Probability and Statistics 6
Chapter 2 Laws of Large Numbers
2.2 Conditional Expectation
Conditioning on general random variables
Def [ conditional expected value ] :
Let \(X,Z\) be random variables , \(E[|X|]<\infty\) , define \(Y=E[X|Z]\) with following properties:
(i). \(Y\) is a function of \(Z\)
(ii). \(E[|Y|]<\infty\)
(iii). \(\forall G\in \sigma(Z)\) , \(\int_{G}YdP=\int_GXdP\)
Moreover , if \(\tilde Y\) is a random variable satisfying (i)(ii)(iii) , then \(\tilde Y=Y\) a.s.
This definition is given by Kolmogorov in 1933 : "Fundamental Concepts of Probability Theory"
Def [ (regular) conditional probability ] \[ P(X\in A|Z):=E[\mathbb 1(X\in A)|Z] \] Def [ (regular) conditional density ] \[ \exists f_{X|Z}(x|z) \text{ s.t. } P(X\in A|Z)(w)=\int_Af_{X|Z}(x|Z(w))dx \]
Here regular means this definition only holds in general cases.

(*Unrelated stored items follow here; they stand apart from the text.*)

theorem State.memRead_withFill {s : State} {sp : Space} {a k : Nat} (h : Written s sp a k) :
    { s with fill := n }.memRead sp a k = s.memRead sp a k :=
  State.memRead_congr fun i hi => State.readByte_withFill n (h i hi)

theorem Written.sub {s : State} {sp : Space} {a k b m : Nat} (h : Written s sp a k) (hb : a ≤ b) (hm : b + m ≤ a + k) :
    Written s sp b m := by
  intro i hi
  have hi' := h (b + i - a) (by omega)
  rwa [show a + (b + i - a) = b + i by omega] at hi'

theorem State.memWrite_withFill (sp : Space) (a : Nat) (bs : List Byte) :
    { s with fill := n }.memWrite sp a bs = { s.memWrite sp a bs with fill := n } := by
  cases sp <;> rfl

theorem State.writeReg_withFill (r : HdrReg) (v : Word) :
    { s with fill := n }.writeReg r v = { s.writeReg r v with fill := n } := by
  cases r <;> rfl

theorem State.readReg_withFill (r : Reg) : { s with fill := n }.readReg r = s.readReg r := by
  cases r <;> rfl

/-- MENC reads PBUF[0..plen-1] and registers. -/
theorem State.mencWrites_withFill {plen : Half} (h : Written s .pbuf 0 plen.toNat) :
    { s with fill := n }.mencWrites plen = { s.mencWrites plen with fill := n } := by
  have hpayload : { s with fill := n }.mencPayload plen = s.mencPayload plen := by
    rw [State.mencPayload, State.mencPayload, State.memRead_withFill n h]
  have hheader : { s with fill := n }.mencHeader plen = s.mencHeader plen := rfl
  have hsum : { s with fill := n }.mencSum plen = s.mencSum plen := by
    rw [State.mencSum, State.mencSum, hpayload, hheader]
  have hframe : ∀ m, { s with fill := n }.mencFrame plen m = s.mencFrame plen m := fun m => by
    rw [State.mencFrame, State.mencFrame, hpayload, hheader]
  rw [State.mencWrites_eq, State.mencWrites_eq, hsum, hframe, hheader]
  rfl

variable {s} (h : Written s .wbuf 0 1016)
include h

theorem State.wireHeader_withFill : { s with fill := n }.wireHeader = s.wireHeader :=
  State.memRead_withFill n (h.sub (Nat.le_refl 0) (by decide))

theorem State.wirePayload_withFill : { s with fill := n }.wirePayload = s.wirePayload :=
  State.memRead_withFill n (h.sub (Nat.zero_le 16) (by decide))

theorem State.wireSum_withFill : { s with fill := n }.wireSum = s.wireSum := by
  have hbyte : ∀ a < 1016, { s with fill := n }.readByte .wbuf a = s.readByte .wbuf a := fun a ha => by
    have hwritten := h a ha
    rw [Nat.zero_add] at hwritten
    exact State.readByte_withFill n hwritten
  rw [State.wireSum, State.wireSum, hbyte 12 (by decide), hbyte 13 (by decide), hbyte 14 (by decide),
    hbyte 15 (by decide)]

theorem State.headerCheck_withFill : { s with fill := n }.headerCheck = s.headerCheck := by
  rw [State.headerCheck, State.headerCheck, State.wireHeader_withFill n h]

theorem State.messageCheck_withFill : { s with fill := n }.messageCheck = s.messageCheck := by
  rw [State.messageCheck, State.messageCheck, State.wireHeader_withFill n h, State.wirePayload_withFill n h,
    State.wireSum_withFill n h]

theorem State.mdecWrites_withFill : { s with fill := n }.mdecWrites = { s.mdecWrites with fill := n } := by
  rw [State.mdecWrites, State.mdecWrites, State.wireHeader_withFill n h, State.wirePayload_withFill n h,
    State.wireSum_withFill n h]
  rfl

end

There may exist loophole in some special cases.
Famous Results
Bayes rule \[ \begin{aligned} P(B|A)&=\frac{P(A|B)P(B)}{P(A)}\\ P(X=x|Z=z)&=\frac{P(Z=z|X=x)P(X=x)}{P(Z=z)}\\ f_{X|Z}(x|z)&=\frac{f_{Z|X}(z|x)f_X(x)}{f_Z(z)} \end{aligned} \]
Correlation
Intuition
\(X\perp\!\!\!\perp Y\Rightarrow E[(X-EX)(Y-EY)]=E[X-EX]E[Y-EY]=0\)
\(E[(X-EX)(Y-EY)]\not\Rightarrow X\perp\!\!\!\perp Y\)
Def [ uncorrelated ] \(X,Y\) are uncorrelated random variables , if \(E[(X-EX)(Y-EY)]=0\)
This definition is equivalent as \(E[XY]=E[X]E[Y]\)
Def [ correlation coefficient ] \[ \rho=\frac{E[(X-EX)(Y-EY)]}{\sqrt{Var(X)}\sqrt{Var(Y)}} \] Def [ covariance ] : \(E[(X-EX)(Y-EY)]\)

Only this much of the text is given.